Training Gradient Boosting Models on Large Datasets with CatBoost

Abstract: Gradient boosting is a machine-learning technique that achieves state-of-the-art results in a variety of practical tasks. For a number of years, it has remained the primary method for learning problems with heterogeneous features, noisy data, and complex dependencies: web search, recommendation systems, weather forecasting, and many others.

CatBoost ( is one of the three most popular gradient boosting libraries. It has a set of advantages that differentiate it from other libs:

1. CatBoost provides great quality without parameter
2. CatBoost is able to incorporate categorical features in your data (like music genre, device id, URL, etc.) in predictive models with no additional preprocessing.
3. CatBoost prediction is 20-60 times faster than in other open-source gradient boosting libraries, which makes it possible to use CatBoost for latency-critical tasks.
4. CatBoost has the fastest GPU and multi GPU training implementations of all the openly available gradient boosting libraries.

This workshop will feature a comprehensive tutorial on using CatBoost library.
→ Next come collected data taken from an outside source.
-- ==== Sys2Proof/Proofs/Timing.lean ====
section
/-! PROOF. The instructions that only take time: `nop`, `align`, and `idle` with its column forms (R243, R244, R264). -/

namespace Sys2Proof.Proofs

open Sys2Proof Sys2Proof.Machine Sys2Proof.Laws Sys2Proof.Claims

/-! ## The tick of an `align` (R243) -/

theorem lt_alignTick (u n : Nat) : u < alignTick u n := (Nat.div_lt_iff_lt_mul (Nat.two_pow_pos n)).1 (Nat.lt_succ_self _)

theorem alignTick_mod (u n : Nat) : alignTick u n % 2 ^ n = 0 := Nat.mul_mod_left ..

/-- No multiple of 2^n lies between a tick and the tick it is aligned to. -/
theorem alignTick_le {u n T : Nat} (hlt : u < T) (hmul : T % 2 ^ n = 0) : alignTick u n ≤ T := by
  obtain ⟨k, rfl⟩ := Nat.dvd_of_mod_eq_zero hmul
  have hk : u / 2 ^ n < k := Nat.div_lt_of_lt_mul hlt
  rw [alignTick, Nat.mul_comm]
  exact Nat.mul_le_mul_left _ hk

/-! ## What they leave of their agents -/

/-- The tick until which an agent is held by an `align`. -/
def alignOf (s : State) (w : Who) : Option Nat :=
  match w with
  | .mem k => (mem s k).ctl.alignTo
  | .hnd k => (mem s k).ui.alignTo
  | .lk k => (lookupCore s k).alignTo

/-- A state whose agent is held until a tick. -/
def withAlign (s : State) (w : Who) (t : Nat) : State :=
  match w with
  | .mem k => updMem s k fun m => { m with ctl := { m.ctl with alignTo := some t } }
  | .hnd k => updMem s k fun m => { m with ui := { m.ui with alignTo := some t } }
  | .lk k => setLookup s k { lookupCore s k with alignTo := some t }

theorem alignOf_withAlign (s : State) (w : Who) (t : Nat) : alignOf (withAlign s w t) w = some t := by
  cases w <;> simp [alignOf, withAlign]

/-- The issue of a lane does not release its agent. -/
theorem alignOf_retire (s : State) (l : Lane) (occ : Nat) : alignOf (retire s l occ) l.who = alignOf s l.who := by
  rcases l with ⟨k | k | k, q, ln⟩ <;> simp [alignOf, retire, leaveQueue, count, countN]

/-- A member with the reference point of a column raised by a lane (R244). -/
def withRaised (ln : QLane) (col n : Nat) (m : Member) : Member :=
  { m with ctl := { m.ctl with
      raised := m.ctl.raised ++ [(col, m.ctl.gc + n + 1, lanePos ln)]
      fetch := { m.ctl.fetch with steps := notePhase ln (m.ctl.gc + n + 1) m.ctl.fetch.steps } } }

/-- The issue of a lane keeps what column forms have raised. -/
theorem retire_raised (s : State) (l : Lane) (occ j : Nat) : (mem (retire s l occ) j).ctl.raised = (mem s j).ctl.raised := by
  unfold retire
  split
  · apply updMem_keeps fun m => m.ctl.raised
    exact fun _ => rfl
  · apply updMem_keeps fun m => m.ctl.raised
    exact fun _ => rfl
  · rfl

section
variable {s : State} {l : Lane} {h : Hd} (hl : curLane s = some l) (hi : inert s l.who h = .ok ())
include hl hi

theorem align_issues (n : BitVec 6) :
    exec (.align h n) s = .next (retire (withAlign s l.who (alignTick s.cal n.toNat)) l 1) := by
  refine lockstep_ok hl ?_
  rcases l with ⟨k | k | k, q, ln⟩ <;> simp only [hi, ok_bind, withAlign]

theorem idleColumn_issues {k : Nat} (hw : l.who = .mem k ∨ l.who = .hnd k) (n1 : BitVec 20) (col : BitVec 2) :
    exec (.idleColumn h n1 col) s = .next (retire (updMem s k (withRaised l.ln (1 + col.toNat) n1.toNat)) l 1) := by
  refine lockstep_ok hl ?_
  rcases l with ⟨w, q, ln⟩
  rcases hw with hw | hw <;> obtain rfl : w = _ := hw
  all_goals
    simp only [hi, ok_bind]
    rfl

end

/-- Settles O10, instruction by instruction; an inert instruction takes no notice of its qualifier. -/
theorem timing : Obligations.Timing := by
  unfold Obligations.Timing
  intro s l h hl hi
  refine ⟨lockstep_ok hl (by rw [hi]; rfl), fun n1 => lockstep_ok hl (by rw [hi]; rfl), fun n => ?align, fun n1 col k hw => ?column⟩
  case align =>
    exact ⟨_, alignTick s.cal n.toNat, align_issues hl hi n, lt_alignTick .., alignTick_mod .., fun _ => alignTick_le,
      (alignOf_retire ..).trans (alignOf_withAlign ..)⟩
  case column =>
    refine ⟨_, idleColumn_issues hl hi hw n1 col, ?_, ?_⟩
    · rw [retire_raised, mem_updMem_same]
      rfl
    · rw [retire_keeps (fun m => m.regs) (fun _ _ _ => rfl), mem_updMem_same]
      rfl

end Sys2Proof.Proofs
end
We will walk you through all the steps of building a good predictive model. We will cover such topics as:

- Choosing suitable loss functions and metrics to optimize
- Training CatBoost model
- Visualizing the process of training
- CatBoost built-in overfitting detector and means of reducing overfitting of gradient boosting models
- Feature selection and explaining model predictions
- Testing trained CatBoost model on an unseen data

Bio: Nikita Dmitriev is a Member of CatBoost team. He graduated from Lomonosov Moscow State University and Yandex School of Data Analysis. He works as machine learning developer at Yandex.